Only a single number is expected: how many lines of the data hold the word "inductive".

[[ Records for processing, beginning ]]

/-- A transaction in a receive buffer: what arrived, how many flits it holds, and whether its START, END and
flit count agree with its LENGTH (R400). -/
structure RxTxn where
  txn   : Txn
  flits : Nat
  good  : Bool
  /-- The tick at which its last flit arrived. -/
  atTk  : Nat
  /-- Held by R103 or R111. -/
  held  : Bool
  /-- A FERRY judged by R99 that is to be written, and one whose stall R103 has raised. -/
  ready : Bool
  stalled : Bool
deriving DecidableEq, Repr

/-- An RREAD request in the read queue (R405). -/
structure RRead where
  tag  : W16
  addr : Nat
  size : Nat
deriving DecidableEq, Repr

/-- The identity a PROBE carries (R410). -/
structure Ident where
  serial  : W64
  fw      : W32
  pmax    : Byte
  pmin    : Byte
  phys    : BitVec 2
  logical : BitVec 2
  ring    : BitVec 4
  pos     : BitVec 6
  planned : Bool
  planId  : W32
  slot    : BitVec 4
deriving DecidableEq, Repr

/-- One strait: its training, its STR_ registers (R425), its link layer (R386 to R391), its buffers and credits
(R395 to R398) and its read queue (R405). -/
structure Str where
  present   : Bool
  train     : Train
  since     : Nat
  retryAt   : Option Nat
  /-- No retry until the next ring.form or ring.join (R382). -/
  noRetry   : Bool
  width     : BitVec 2
  laneOk    : BitVec 16
  reversed  : Bool
  pver      : Byte
  frozen    : Bool
  isolated  : Bool
  degraded  : Bool
  retrained : Bool
  linkDown  : Bool
  far       : Ident
  probeSeen : Bool
  versionFail : Bool
  /-- The identity that formation admitted (R420). -/
  admitted  : Option Ident
  extraRaised : Bool
  farBuf    : V4 Nat
  credit    : V4 Nat
  credSeen  : V4 (BitVec 9)
  freed     : V4 Nat
  cvcNext   : BitVec 2
  fecCorr   : W64
  fecUncorr : W64
  crcCnt    : W64
  retryCnt  : W64
  retrainCnt : W64
  ferryStale : W64
  discardCnt : W64
  faultType : Byte
  faultCause : Byte
  /-- The header of the transaction that froze it (R515). -/
  offend    : List Byte
  txFlits   : W64
  rxFlits   : W64
  nextSeq   : BitVec 12
  expSeq    : BitVec 12
  nakOut    : Bool
  nakRuns   : Nat
  replay    : List TxFlit
  /-- Flits still to be sent again after a NAK or a RETRAIN (R390). -/
  resend    : List TxFlit
  egrF      : List TxTxn
  egrW      : List TxTxn
  egrC      : List TxTxn
  egrM      : List TxTxn
  rxF       : List RxTxn
  rxW       : List RxTxn
  rxC       : List RxTxn
  rxM       : List RxTxn
  part      : V4 (Option RxTxn)
  /-- Slots until VC-M may be granted again, slots since the last null flit, and scheduled slots since the last
  unscheduled one (R256, R257, R389). -/
  slotNo    : Nat
  nullNo    : Nat
  schedRun  : Nat
  lastGood  : Nat
  noCreditC : Option Nat
  noCreditM : Option Nat
  readQ     : List RRead
  /-- RREADs of this module's Keeper that are out: tag and host of the answer (R405). -/
  outReads  : List RRead
deriving DecidableEq, Repr

/-- A position record of the ring plan (R446). -/
structure PlanPos where
  serial : W64
  slot   : BitVec 4
  farSerial : S4 W64
  far    : S4 W16
deriving DecidableEq, Repr

/-- The ring plan (R446). -/
structure Plan where
  planId  : W32
  ring    : BitVec 4
  n       : Nat
  master  : BitVec 6
  refTray : Bool
  role    : BitVec 2
  hopBudget : W32
  poss    : List PlanPos
deriving DecidableEq, Repr

/-- The formation states (R418). -/
inductive Form where
  | none | discover | check | agree | measure | formed | failed
deriving DecidableEq, Repr

/-- Which command formation serves (R418, R57), the re-formation as a line (R483), or the measurement alone, made again by a
member in LOST (R475). -/
inductive FormKind where
  | form | join | orient | line | again
deriving DecidableEq, Repr

/-- Formation and membership (R411 to R419, R105). -/
structure RingSt where
  /-- The plan that ring.plan stored last (R445, R523). -/
  plan     : Option Plan
  /-- The plan of the formation in progress, or of the ring that is formed. -/
  inForce  : Option Plan
  /-- This module's position in the plan in force. -/
  pos      : BitVec 6
  form     : Form
  kind     : FormKind
  startTk  : Nat
  result   : S4 (BitVec 4)
  /-- The members' reports that the tide master holds. -/
  agrees   : List AgreeReport
  vr       : Byte
  line     : Bool
  brk      : BitVec 6
  flipped  : Bool
  /-- Member of a formed ring (R441 dev.query FORMED). -/
  member   : Bool
  /-- ring.form or ring.join has reached FORMED since module reset (R489). -/
  formedOnce : Bool
deriving DecidableEq, Repr

/-! ### Chapter 12: the Keeper and its mailboxes -/

/-- A mailbox request as the Keeper reads it (R435). -/
structure Req where
  opcode  : W16
  gen     : BitVec 4
  seq     : BitVec 12
  len     : Nat
  ref     : W64
  refLen  : W32
  payload : List Byte
deriving DecidableEq, Repr

/-- A response waiting for room in the response ring (R437). -/
structure Rsp where
  opcode  : W16
  tag     : W16
  status  : W16
  done    : W64
  errOff  : W16
  refWritten : W32
  payload : List Byte
deriving DecidableEq, Repr

/-- One mailbox page (R432): its rings' bytes, its registers, and what the Keeper keeps for its context. Issuer
16 is the management mailbox. -/
structure Ctx where
  page    : Memory
  reqTail : W32
  rspHead : W32
  evtHead : W32
  reqHead : W32
  rspTail : W32
  evtTail : W32
  evtLost : W32
  gen     : BitVec 4
  badDoorbell : Bool
  frozen  : Bool
  /-- The cause that froze it (R576). -/
  fcause  : Byte
  opened  : Bool
  rspIrq  : Bool
  evtIrq  : Bool
  /-- The COMPAT profile in force (R230, R442). -/
  compat  : BitVec 2
  /-- Ranges mem.map has given (R443). -/
  maps    : List (Nat × Nat)
  /-- The request read and accepted, not yet executed (R437). -/
  cur     : Option Req
  /-- Responses waiting for room (R437). -/
  rsps    : List Rsp
  /-- Events lost since the last record, to be announced by EVENT_LOSS (R456). -/
  gap     : Nat
  curSet  : Option W16
  pendSet : Option (W16 × W64)
  /-- Effect mark of the pending switch, or of the last (R117 TIDE_WMARK). -/
  wmark   : W64
deriving DecidableEq, Repr

/-- What a background request is doing, and the objects it holds (R437, R438). -/
inductive BgKind where
  | form (busErr : Bool) | slack (tReq : W64)
  | stage (set : W16) (list : List (Nat × Nat)) | verify (set : W16) (n pos : Nat) (digs : List Byte)
  | launch (run : W16)
  | cancel (run : W16) | ctxClose (target : Nat)
  | table (slot : Nat) (tbl : List Byte) (deadline : Nat)
  | update (target : BitVec 2) (img : List Byte)
deriving DecidableEq, Repr

/-- A background request in flight. -/
structure Bg where
  who  : Nat
  req  : Req
  kind : BgKind
  since : Nat
deriving DecidableEq, Repr

/-- KPR_STATUS.STATE (R460). -/
inductive KState where
  | booting | running | restarting | halted
deriving DecidableEq, Repr

/-- An event record (R455). -/
structure Ev where
  code  : W16
  kind  : BitVec 4
  id    : BitVec 12
  stamp : W64
  d0    : W64
  d1    : W64
deriving DecidableEq, Repr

[[ Records for processing, end ]]

*Reply:* 4